# To do:
Lines in the data below that contain the word "values" are to be copied.

# Record extracts:

-- ==== Sys2Proof/Config.lean ====
section
/-!
DEFINITION. What an implementation fixes and the spec leaves open: the identity fuses, the values drawn from the generator or
left undefined (free values), and the cryptographic primitives, which the spec takes from their standards. Every one is a
constant without a body: nothing can be proved of its value.
-/

namespace Sys2Proof.Config

open Sys2Proof

/-- Character `i` of the fused lot (00 R4), 0 to 5. -/
opaque lotChar : Nat → Byte
/-- The fused wafer number (00 R4). -/
opaque wafer : BitVec 5
/-- The fused die X and die Y (00 R4). -/
opaque dieX : Byte
opaque dieY : Byte

/-- Free value number `n`: a value the spec leaves open, drawn once per use. -/
opaque freeValue : Nat → BitVec 64

/-- Whether routine `code` of the signed catalogue flags its memory-lane request as a prefetch (02 R38): the spec does not list the catalogue's
flags. -/
opaque prefetches : (code : Nat) → Bool

/-- SHA-384 (FIPS 180-4), 48 bytes. -/
opaque sha384 : List Byte → List Byte
/-- ECDSA P-384 verification (FIPS 186-5) of a digest under a public key X ‖ Y with signature r, s. -/
opaque ecdsaVerify : (key digest r s : List Byte) → Bool
/-- The point X ‖ Y lies on P-384 (16 R487). -/
opaque onCurve : List Byte → Bool
/-- ECDSA P-384 signature of a digest under a key seed (16 R488). -/
opaque ecdsaSign : (seed digest : List Byte) → List Byte
/-- HKDF with SHA-384 over a secret with a label, `n` bytes (16 R483, R489). -/
opaque hkdf : (secret label : List Byte) → Nat → List Byte
/-- Public keys of the Walsis firmware signing keys 0 to 3, held by the boot ROM as digests (16 R478). -/
opaque fwKey : Nat → List Byte
/-- The unique device secret of the fuse block (16 R482). -/
opaque deviceSecret : List Byte
/-- Measurement 1: the digest of the boot ROM (16 Table 16-7). -/
opaque romDigest : List Byte

/-- AES-256 of one 16-byte block under a 32-byte key, and its inverse (FIPS 197). -/
opaque aes256 : (key block : List Byte) → List Byte
opaque aes256Inv : (key block : List Byte) → List Byte
/-- RFC 3394 key unwrap with the default initial value; none when the integrity check fails. -/
opaque unwrapKey : (kek blob : List Byte) → Option (List Byte)
/-- AES-256-GCM decryption (SP 800-38D); none when the tag is wrong. -/
opaque gcmOpen : (key iv aad ct tag : List Byte) → Option (List Byte)

/-- AES-256-GCM encryption: ciphertext and tag. -/
opaque gcmSeal : (key iv aad plain : List Byte) → List Byte × List Byte
/-- ECDH on P-384: the share X ‖ Y of a seed, and the secret of a seed with the peer's share (15 R436). -/
opaque ecdhShare : (seed : List Byte) → List Byte
opaque ecdhSecret : (seed share : List Byte) → List Byte
/-- The AES-256 key of the direction sent by slot `slot`, derived by HKDF with SHA-384 from the shared secret and the shares of slot 0 and
slot 1 (15 R436; its label is not given). -/
opaque linkKey : (secret share0 share1 : List Byte) → (slot : Nat) → List Byte
/-- The export master secret of an SPDM session from the requester's share and the responder's drawn seed; and what a signed SPDM response
signs, of its nonce and its blocks (16 R488, R489; DSP0274 gives both). -/
opaque spdmSecret : (share : List Byte) → (seed : Nat) → List Byte
opaque spdmTranscript : (nonce : List Byte) → (blocks : List (Nat × List Byte)) → List Byte
/-- The coding of KEYX and MGT payloads (15 Table 15-3 gives their content, not their coding). -/
opaque keyxBytes : Keyx → List Byte
opaque keyxRead : List Byte → Option Keyx
/-- A message as the payloads of its frames; and what payloads in a row say, none while the message is incomplete. -/
opaque mgtBytes : MgtMsg → List (List Byte)
opaque mgtRead : List (List Byte) → Option MgtMsg
/-- What a device certificate chain says (16 R483), and this controller's own chain with an alias key of a seed. -/
opaque devCert : (chain : List Byte) → Option DevCert
opaque ownChain : (aliasSeed : List Byte) → List Byte
/-- The 16 B event record of the digest (15 R451 gives its fields, not their layout): its kind and fields. -/
opaque digestRecord : (kind : Nat) → (fields : List Nat) → List Byte

/-- The HBM stack of the cache line of a slot, and of a volume map entry: 01 Table 1-3 interleaves them over the four stacks in 4 KiB units
from an origin that it does not give. Part of the staging of pool work `id` lies on stack `n`. -/
opaque lineStack : (slot : Nat) → Nat
opaque mapStack : (entry : Nat) → Nat
opaque stagingOn : (id n : Nat) → Bool

/-- Header octets of a transmitted IP packet that the spec leaves open: 0 and 1 the IPv4 identification, 2 and 3 its flags and
fragment offset, 4 the TTL or hop limit, 5 to 7 the low 20 bits of the IPv6 flow label. -/
opaque ipOctet : Nat → Byte

/-- Octet `i` of the MAD of a CM message, coded as the listed numbers (05 R144 to R147 give what the messages say, and take their coding from
InfiniBand); octet `i` of a PTP Delay_Req after its first fields (04 R135: IEEE 1588 gives its coding). -/
opaque cmOctet : (message : List Nat) → (i : Nat) → Byte
opaque ptpOctet : (i : Nat) → Byte
/-- The packet sequence number and UDP source port of a CM packet, which has no context of its own. -/
opaque cmPsn : (message : List Nat) → Nat
opaque cmPort : (message : List Nat) → Nat

/-- Byte `i` of a staging buffer that the drive has not written (12 R372). -/
opaque staleByte : Nat → Byte
/-- Byte `i` of a record of kind `kind` that holds the listed values (0 volume, 64 B; 1 reservation, 1 KiB; 3 maintenance, 16 KiB): 09 R275 and
Table 9-9 and 10 R311 give their sizes and content, not their coding. -/
opaque mapByte : (kind : Nat) → (content : List Nat) → (i : Nat) → Byte
/-- Where page `page` of kind `kind` lies in the map store of a member, in pages of 16 KiB: 09 Table 9-2 gives the store's place and size, not
its layout. -/
opaque storePage : (kind page : Nat) → Nat
/-- Byte `i` of a directory entry, copy header or dump header of a dump that holds the listed values: 09 R281 and R295 give its content,
not its coding. -/
opaque dumpByte : (content : List Nat) → (i : Nat) → Byte
/-- Byte `i` of a log page field that this specification does not fill, for draw `n` (08 R225: reported to the NVMe base specification). -/
opaque logByte : (n i : Nat) → Byte

/-- The reservation key that a controller forms from its identity fuses (three words; 15 R460 does not say how): a free value. -/
opaque drvKey : Nat → Nat → Nat → Nat

end Sys2Proof.Config
end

# Solution:
DEFINITION. What an implementation fixes and the spec leaves open: the identity fuses, the values drawn from the generator or
left undefined (free values), and the cryptographic primitives, which the spec takes from their standards. Every one is a
/-- Byte `i` of a record of kind `kind` that holds the listed values (0 volume, 64 B; 1 reservation, 1 KiB; 3 maintenance, 16 KiB): 09 R275 and
/-- Byte `i` of a directory entry, copy header or dump header of a dump that holds the listed values: 09 R281 and R295 give its content,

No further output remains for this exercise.